WHAT YOU NEED TO DO
Please output the data below exactly as given, starting at its first line and stopping after the line that contains "ReadyRunning .ship [46, 1, 0, 0, 1]".

Data entries:
--

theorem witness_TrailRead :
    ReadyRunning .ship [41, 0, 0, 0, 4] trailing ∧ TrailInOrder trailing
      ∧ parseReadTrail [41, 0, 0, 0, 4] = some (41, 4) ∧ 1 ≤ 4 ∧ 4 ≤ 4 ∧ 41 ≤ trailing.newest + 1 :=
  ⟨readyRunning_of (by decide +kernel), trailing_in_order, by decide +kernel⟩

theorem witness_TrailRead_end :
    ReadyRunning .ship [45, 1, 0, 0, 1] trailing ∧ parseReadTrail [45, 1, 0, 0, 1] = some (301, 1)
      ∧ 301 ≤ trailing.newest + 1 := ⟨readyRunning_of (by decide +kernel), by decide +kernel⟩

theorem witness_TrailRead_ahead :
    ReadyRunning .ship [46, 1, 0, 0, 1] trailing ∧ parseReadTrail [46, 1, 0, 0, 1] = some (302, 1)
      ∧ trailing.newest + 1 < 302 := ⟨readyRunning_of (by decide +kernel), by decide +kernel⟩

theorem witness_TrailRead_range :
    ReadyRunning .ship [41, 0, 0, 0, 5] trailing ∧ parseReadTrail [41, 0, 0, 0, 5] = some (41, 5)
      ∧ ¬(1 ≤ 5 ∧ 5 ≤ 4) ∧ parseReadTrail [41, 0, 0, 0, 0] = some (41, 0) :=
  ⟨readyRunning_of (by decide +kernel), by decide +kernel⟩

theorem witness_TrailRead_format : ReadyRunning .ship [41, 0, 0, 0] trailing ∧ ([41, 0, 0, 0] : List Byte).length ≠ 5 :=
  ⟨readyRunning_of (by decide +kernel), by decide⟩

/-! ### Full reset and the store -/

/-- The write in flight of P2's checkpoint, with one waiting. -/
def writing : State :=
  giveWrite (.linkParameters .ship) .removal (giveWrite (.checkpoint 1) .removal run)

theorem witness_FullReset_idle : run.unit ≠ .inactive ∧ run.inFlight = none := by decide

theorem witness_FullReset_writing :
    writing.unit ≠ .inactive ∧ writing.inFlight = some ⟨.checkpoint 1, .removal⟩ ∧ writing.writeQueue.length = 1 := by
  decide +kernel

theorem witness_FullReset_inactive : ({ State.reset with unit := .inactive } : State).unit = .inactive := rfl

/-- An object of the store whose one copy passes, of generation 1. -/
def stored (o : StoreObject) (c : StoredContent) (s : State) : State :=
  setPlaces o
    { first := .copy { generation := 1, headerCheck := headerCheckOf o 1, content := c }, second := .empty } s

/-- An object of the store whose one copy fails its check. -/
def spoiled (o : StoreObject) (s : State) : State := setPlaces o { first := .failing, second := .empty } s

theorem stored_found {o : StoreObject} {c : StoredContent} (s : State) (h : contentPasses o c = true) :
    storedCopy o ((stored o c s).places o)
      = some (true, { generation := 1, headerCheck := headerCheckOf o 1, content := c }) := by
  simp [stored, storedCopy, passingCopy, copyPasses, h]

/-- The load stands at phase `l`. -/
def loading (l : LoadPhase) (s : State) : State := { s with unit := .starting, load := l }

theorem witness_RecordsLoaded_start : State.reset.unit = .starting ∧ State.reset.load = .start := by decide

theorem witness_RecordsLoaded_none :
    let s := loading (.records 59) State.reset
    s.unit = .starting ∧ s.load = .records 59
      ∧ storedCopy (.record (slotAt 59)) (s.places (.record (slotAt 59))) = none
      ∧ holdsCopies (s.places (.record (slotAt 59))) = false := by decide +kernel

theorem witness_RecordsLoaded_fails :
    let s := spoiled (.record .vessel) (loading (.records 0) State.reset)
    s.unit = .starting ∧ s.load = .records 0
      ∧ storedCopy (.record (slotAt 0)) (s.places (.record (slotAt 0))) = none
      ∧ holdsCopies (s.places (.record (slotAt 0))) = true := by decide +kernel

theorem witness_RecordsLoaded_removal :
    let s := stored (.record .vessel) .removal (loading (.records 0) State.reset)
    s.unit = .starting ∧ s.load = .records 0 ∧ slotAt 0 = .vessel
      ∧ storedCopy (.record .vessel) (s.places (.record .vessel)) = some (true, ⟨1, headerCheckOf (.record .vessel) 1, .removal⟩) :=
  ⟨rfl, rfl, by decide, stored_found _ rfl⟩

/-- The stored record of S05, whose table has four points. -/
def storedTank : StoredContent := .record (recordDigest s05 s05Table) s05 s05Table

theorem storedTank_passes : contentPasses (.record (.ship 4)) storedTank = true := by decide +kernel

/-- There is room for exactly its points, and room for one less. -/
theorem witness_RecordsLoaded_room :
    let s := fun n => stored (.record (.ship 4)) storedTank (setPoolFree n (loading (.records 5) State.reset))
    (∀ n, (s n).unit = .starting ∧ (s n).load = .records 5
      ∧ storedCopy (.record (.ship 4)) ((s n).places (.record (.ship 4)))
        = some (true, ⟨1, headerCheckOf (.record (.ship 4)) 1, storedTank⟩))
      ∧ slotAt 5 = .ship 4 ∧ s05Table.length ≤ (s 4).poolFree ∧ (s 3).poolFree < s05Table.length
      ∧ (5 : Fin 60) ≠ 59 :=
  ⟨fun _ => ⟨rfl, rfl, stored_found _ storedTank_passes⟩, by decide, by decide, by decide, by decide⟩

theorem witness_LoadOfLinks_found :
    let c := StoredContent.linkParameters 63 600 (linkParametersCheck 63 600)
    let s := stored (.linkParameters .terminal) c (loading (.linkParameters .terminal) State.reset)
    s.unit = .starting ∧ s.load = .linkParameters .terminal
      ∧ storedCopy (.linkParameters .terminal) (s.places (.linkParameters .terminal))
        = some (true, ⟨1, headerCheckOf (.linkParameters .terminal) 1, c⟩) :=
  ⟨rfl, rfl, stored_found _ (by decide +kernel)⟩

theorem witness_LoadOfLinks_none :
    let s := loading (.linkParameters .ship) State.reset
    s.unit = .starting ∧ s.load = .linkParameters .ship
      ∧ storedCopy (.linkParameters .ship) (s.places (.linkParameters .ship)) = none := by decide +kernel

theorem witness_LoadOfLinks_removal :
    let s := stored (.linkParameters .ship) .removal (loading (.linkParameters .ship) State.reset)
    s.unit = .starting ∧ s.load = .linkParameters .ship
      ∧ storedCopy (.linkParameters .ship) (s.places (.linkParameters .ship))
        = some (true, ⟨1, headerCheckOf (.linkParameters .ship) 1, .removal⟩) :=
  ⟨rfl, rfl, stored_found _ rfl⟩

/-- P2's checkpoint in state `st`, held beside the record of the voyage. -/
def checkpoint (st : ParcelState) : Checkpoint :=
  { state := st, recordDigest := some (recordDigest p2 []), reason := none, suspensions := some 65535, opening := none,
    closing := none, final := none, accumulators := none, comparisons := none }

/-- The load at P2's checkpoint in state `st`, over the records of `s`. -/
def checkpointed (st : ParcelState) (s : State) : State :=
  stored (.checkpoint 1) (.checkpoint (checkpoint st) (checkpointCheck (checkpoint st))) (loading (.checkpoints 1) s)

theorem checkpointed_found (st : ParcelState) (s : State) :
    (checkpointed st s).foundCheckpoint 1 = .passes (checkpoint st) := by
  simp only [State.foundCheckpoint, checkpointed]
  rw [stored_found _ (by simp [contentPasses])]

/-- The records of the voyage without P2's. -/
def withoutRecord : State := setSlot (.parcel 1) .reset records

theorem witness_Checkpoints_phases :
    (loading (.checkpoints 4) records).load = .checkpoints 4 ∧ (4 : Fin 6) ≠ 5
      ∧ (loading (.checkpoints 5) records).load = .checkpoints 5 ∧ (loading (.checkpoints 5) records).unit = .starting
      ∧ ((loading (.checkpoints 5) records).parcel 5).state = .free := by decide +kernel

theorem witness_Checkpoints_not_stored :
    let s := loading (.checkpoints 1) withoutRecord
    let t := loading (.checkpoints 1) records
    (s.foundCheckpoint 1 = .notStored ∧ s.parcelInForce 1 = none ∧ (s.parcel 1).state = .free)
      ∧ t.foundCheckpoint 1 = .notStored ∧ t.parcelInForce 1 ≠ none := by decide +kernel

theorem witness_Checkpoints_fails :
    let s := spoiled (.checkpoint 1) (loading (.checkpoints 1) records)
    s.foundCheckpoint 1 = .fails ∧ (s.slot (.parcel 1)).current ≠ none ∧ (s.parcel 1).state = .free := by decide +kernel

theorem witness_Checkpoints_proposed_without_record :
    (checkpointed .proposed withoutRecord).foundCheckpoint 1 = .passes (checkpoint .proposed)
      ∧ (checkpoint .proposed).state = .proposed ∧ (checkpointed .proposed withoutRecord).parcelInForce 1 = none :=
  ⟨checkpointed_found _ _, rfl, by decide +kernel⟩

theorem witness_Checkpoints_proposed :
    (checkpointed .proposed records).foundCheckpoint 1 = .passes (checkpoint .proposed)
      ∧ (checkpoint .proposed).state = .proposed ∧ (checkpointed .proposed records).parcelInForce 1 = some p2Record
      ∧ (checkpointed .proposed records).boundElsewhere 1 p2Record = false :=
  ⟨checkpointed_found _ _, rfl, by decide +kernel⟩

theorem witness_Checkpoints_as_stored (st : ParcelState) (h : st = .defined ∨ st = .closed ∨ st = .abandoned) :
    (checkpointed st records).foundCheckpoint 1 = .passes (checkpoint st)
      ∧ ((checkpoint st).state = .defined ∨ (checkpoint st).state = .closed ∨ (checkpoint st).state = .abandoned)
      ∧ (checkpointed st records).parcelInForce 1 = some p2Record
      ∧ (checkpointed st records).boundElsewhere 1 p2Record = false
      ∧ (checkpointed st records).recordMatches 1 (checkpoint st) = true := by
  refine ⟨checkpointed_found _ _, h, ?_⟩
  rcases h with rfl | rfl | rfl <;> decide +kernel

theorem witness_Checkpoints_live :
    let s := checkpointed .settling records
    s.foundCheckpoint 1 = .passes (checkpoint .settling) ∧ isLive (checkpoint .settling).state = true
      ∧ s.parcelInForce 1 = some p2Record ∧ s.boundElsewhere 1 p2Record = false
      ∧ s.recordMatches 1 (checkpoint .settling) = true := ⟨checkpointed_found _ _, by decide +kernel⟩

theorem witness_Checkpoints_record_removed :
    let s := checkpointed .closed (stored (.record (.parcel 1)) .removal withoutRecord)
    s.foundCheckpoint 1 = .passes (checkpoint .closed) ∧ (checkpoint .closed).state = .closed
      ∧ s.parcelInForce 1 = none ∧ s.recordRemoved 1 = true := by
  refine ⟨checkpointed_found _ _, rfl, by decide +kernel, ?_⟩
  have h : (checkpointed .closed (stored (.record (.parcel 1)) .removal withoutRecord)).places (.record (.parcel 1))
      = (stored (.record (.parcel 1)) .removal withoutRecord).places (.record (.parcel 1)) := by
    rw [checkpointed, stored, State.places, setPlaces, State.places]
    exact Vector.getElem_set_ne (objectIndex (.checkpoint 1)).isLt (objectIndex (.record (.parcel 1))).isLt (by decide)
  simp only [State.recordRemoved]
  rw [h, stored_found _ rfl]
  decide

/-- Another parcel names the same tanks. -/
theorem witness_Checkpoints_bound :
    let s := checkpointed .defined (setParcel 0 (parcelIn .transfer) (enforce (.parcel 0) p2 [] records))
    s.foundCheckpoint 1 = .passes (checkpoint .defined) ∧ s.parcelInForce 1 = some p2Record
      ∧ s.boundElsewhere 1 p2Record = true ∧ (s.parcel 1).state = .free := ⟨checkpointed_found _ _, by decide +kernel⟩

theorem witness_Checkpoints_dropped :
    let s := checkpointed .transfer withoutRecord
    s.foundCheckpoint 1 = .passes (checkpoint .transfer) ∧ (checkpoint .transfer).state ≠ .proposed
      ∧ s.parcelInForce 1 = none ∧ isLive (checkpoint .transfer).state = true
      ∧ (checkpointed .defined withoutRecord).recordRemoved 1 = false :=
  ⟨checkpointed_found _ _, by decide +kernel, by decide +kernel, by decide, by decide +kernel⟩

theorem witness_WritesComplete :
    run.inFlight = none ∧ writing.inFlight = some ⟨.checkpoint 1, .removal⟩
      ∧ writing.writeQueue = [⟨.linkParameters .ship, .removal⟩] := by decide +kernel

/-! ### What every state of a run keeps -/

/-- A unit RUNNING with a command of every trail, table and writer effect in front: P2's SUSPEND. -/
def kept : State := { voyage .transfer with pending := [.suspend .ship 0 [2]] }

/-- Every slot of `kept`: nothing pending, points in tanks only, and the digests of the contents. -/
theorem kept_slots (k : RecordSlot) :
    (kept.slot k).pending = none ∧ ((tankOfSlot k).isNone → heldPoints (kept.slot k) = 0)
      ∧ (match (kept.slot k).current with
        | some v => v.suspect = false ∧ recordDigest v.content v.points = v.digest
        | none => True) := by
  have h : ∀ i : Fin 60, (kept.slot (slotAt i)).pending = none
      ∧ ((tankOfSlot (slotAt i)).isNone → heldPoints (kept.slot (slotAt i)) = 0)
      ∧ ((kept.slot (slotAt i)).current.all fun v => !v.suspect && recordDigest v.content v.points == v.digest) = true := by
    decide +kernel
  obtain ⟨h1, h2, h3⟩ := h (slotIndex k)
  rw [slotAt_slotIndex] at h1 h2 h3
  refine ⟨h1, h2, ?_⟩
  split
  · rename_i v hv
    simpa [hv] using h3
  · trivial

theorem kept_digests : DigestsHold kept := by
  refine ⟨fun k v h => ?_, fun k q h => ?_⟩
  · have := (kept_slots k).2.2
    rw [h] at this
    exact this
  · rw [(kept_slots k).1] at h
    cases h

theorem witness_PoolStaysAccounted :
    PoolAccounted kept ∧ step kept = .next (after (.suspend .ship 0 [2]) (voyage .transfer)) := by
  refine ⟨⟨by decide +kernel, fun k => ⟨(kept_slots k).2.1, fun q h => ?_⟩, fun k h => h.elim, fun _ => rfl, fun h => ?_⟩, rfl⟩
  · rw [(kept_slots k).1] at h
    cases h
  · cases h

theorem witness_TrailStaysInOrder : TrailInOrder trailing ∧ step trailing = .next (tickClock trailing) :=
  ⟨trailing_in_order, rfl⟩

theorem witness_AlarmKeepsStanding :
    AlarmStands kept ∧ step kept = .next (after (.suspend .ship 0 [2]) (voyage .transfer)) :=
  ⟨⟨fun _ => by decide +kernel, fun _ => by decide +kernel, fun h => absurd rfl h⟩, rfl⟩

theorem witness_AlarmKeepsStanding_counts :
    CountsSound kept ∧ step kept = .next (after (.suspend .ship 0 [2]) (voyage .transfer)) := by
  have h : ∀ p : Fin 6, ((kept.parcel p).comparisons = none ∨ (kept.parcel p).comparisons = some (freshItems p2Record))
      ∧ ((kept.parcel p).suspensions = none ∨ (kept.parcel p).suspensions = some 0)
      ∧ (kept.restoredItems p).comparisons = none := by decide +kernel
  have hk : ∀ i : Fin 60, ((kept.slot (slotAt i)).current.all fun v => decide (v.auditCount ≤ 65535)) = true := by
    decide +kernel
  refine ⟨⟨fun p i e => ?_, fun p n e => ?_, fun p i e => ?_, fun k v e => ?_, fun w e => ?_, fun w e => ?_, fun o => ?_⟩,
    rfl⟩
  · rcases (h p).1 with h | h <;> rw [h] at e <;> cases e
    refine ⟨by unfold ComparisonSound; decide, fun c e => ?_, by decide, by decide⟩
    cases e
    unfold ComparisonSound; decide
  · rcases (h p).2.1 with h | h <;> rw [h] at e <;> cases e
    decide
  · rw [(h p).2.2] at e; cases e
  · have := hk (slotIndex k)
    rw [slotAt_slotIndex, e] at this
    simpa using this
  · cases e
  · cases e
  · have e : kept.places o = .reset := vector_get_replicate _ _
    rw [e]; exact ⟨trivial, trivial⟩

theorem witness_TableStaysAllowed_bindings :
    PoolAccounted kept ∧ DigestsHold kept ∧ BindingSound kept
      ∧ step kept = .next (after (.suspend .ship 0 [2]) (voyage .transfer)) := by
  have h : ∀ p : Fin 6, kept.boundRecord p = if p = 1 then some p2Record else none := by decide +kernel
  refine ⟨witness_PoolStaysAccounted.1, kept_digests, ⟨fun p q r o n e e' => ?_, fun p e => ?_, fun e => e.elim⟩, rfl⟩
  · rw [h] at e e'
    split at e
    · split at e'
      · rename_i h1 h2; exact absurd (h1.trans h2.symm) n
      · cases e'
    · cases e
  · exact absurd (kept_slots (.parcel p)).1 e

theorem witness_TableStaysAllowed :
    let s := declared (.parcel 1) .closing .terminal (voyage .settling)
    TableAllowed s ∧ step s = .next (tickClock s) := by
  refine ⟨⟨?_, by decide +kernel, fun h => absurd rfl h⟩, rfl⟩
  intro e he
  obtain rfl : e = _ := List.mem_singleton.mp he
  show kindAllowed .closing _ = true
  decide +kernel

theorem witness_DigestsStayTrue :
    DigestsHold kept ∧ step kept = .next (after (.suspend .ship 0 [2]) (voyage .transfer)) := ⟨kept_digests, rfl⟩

--

ANSWER BELOW
theorem witness_TrailRead :
    ReadyRunning .ship [41, 0, 0, 0, 4] trailing ∧ TrailInOrder trailing
      ∧ parseReadTrail [41, 0, 0, 0, 4] = some (41, 4) ∧ 1 ≤ 4 ∧ 4 ≤ 4 ∧ 41 ≤ trailing.newest + 1 :=
  ⟨readyRunning_of (by decide +kernel), trailing_in_order, by decide +kernel⟩

theorem witness_TrailRead_end :
    ReadyRunning .ship [45, 1, 0, 0, 1] trailing ∧ parseReadTrail [45, 1, 0, 0, 1] = some (301, 1)
      ∧ 301 ≤ trailing.newest + 1 := ⟨readyRunning_of (by decide +kernel), by decide +kernel⟩

theorem witness_TrailRead_ahead :
    ReadyRunning .ship [46, 1, 0, 0, 1] trailing ∧ parseReadTrail [46, 1, 0, 0, 1] = some (302, 1)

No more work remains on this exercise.